What you will do -
Set down the lines below exactly as they stand, please. Go from the first through the one containing "let deadline := start".

*** Supplied material ***

/-- Whether a slot can be sent now: its dependency is met, its port up, its data readable. -/
def Dev.slotReady (z : Fixed) (d : Dev) (s : SendRun) : Bool :=
  d.depMet s && d.portUp (sePort s.entry) &&
    (readStatus z d (some (enPart (d.entry d.crs.joinCtx))) (seAddr s.entry) (seLength s.entry)).isNone

/-- SLOT_SEND: a slot of the present course starts at its scaled offset. -/
def Dev.slotSend (z : Fixed) (d : Dev) (slot : Nat) : Dev :=
  match d.findSend slot d.course with
  | none => d
  | some s =>
    if s.phase ≠ .due ∨ d.jobFailed then d
    else
      let start := d.courseAt (seOffset s.entry)
      let deadline := start + slotNs (seLength s.entry) + plAckNs d.plan
      let d := d.reach start
      if d.slotReady z s then
        ((d.sendSegments z s false).bump F.CRS_CNT_SLOTS_SENT 1).modSend slot s.course fun s => { s with phase := .sent, deadline := deadline }
      else (d.bump F.CRS_CNT_SLOT_LATE 1).modSend slot s.course fun s => { s with phase := .failed, deadline := deadline }

/-- SLOT_SEND (R268). -/
def execSlotSend (slot : BitVec 12) (s : State) : Host.Outcome State Fault Refusal := s.upd fun z d => d.slotSend z slot.toNat

/-- A slot fails for good (R271). -/
def Dev.slotLasting (d : Dev) (s : SendRun) : Dev :=
  ((d.modSend (seSlot s.entry) s.course fun s => { s with phase := .lasting }).bump F.CRS_CNT_SLOT_LASTING 1).lastingFailure 1 (seSlot s.entry) (sePeer s.entry)

/-- A slot that was sent, or sent again, has not been acknowledged: it goes to repair, or has failed for good. -/
def Dev.slotFailed (d : Dev) (s : SendRun) : Dev := match s.phase with
  | .sent => d.modSend (seSlot s.entry) s.course fun s => { s with phase := .failed }
  | .resent => d.slotLasting s
  | _ => d

/-- ACK_DEADLINE (R270). -/
def Dev.ackDeadline (d : Dev) (course slot : Nat) : Dev :=
  match d.findSend slot course with
  | none => d
  | some s => if s.phase = .sent || s.phase = .resent then (d.reach (s.deadline + 1)).slotFailed s else d

/-- ACK_DEADLINE (R270). -/
def execAckDeadline (course : BitVec 64) (slot : BitVec 12) (s : State) : Host.Outcome State Fault Refusal := s.upd fun _ d =>
  d.ackDeadline course.toNat slot.toNat

/-- The failed slots of the previous course on a port, in increasing SLOT_ID (R270). -/
def Dev.repairQueue (d : Dev) (port : Nat) : List SendRun :=
  let l := d.crs.sends.filter fun s => s.course + 1 = d.course && sePort s.entry = port &&
    (s.phase = .failed || (s.phase = .sent && decide (s.deadline < d.time)))
  l.mergeSort fun a b => decide (seSlot a.entry ≤ seSlot b.entry)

*** End of Supplied material ***

Answer below -
/-- Whether a slot can be sent now: its dependency is met, its port up, its data readable. -/
def Dev.slotReady (z : Fixed) (d : Dev) (s : SendRun) : Bool :=
  d.depMet s && d.portUp (sePort s.entry) &&
    (readStatus z d (some (enPart (d.entry d.crs.joinCtx))) (seAddr s.entry) (seLength s.entry)).isNone

/-- SLOT_SEND: a slot of the present course starts at its scaled offset. -/
def Dev.slotSend (z : Fixed) (d : Dev) (slot : Nat) : Dev :=
  match d.findSend slot d.course with
  | none => d
  | some s =>
    if s.phase ≠ .due ∨ d.jobFailed then d
    else
      let start := d.courseAt (seOffset s.entry)
      let deadline := start + slotNs (seLength s.entry) + plAckNs d.plan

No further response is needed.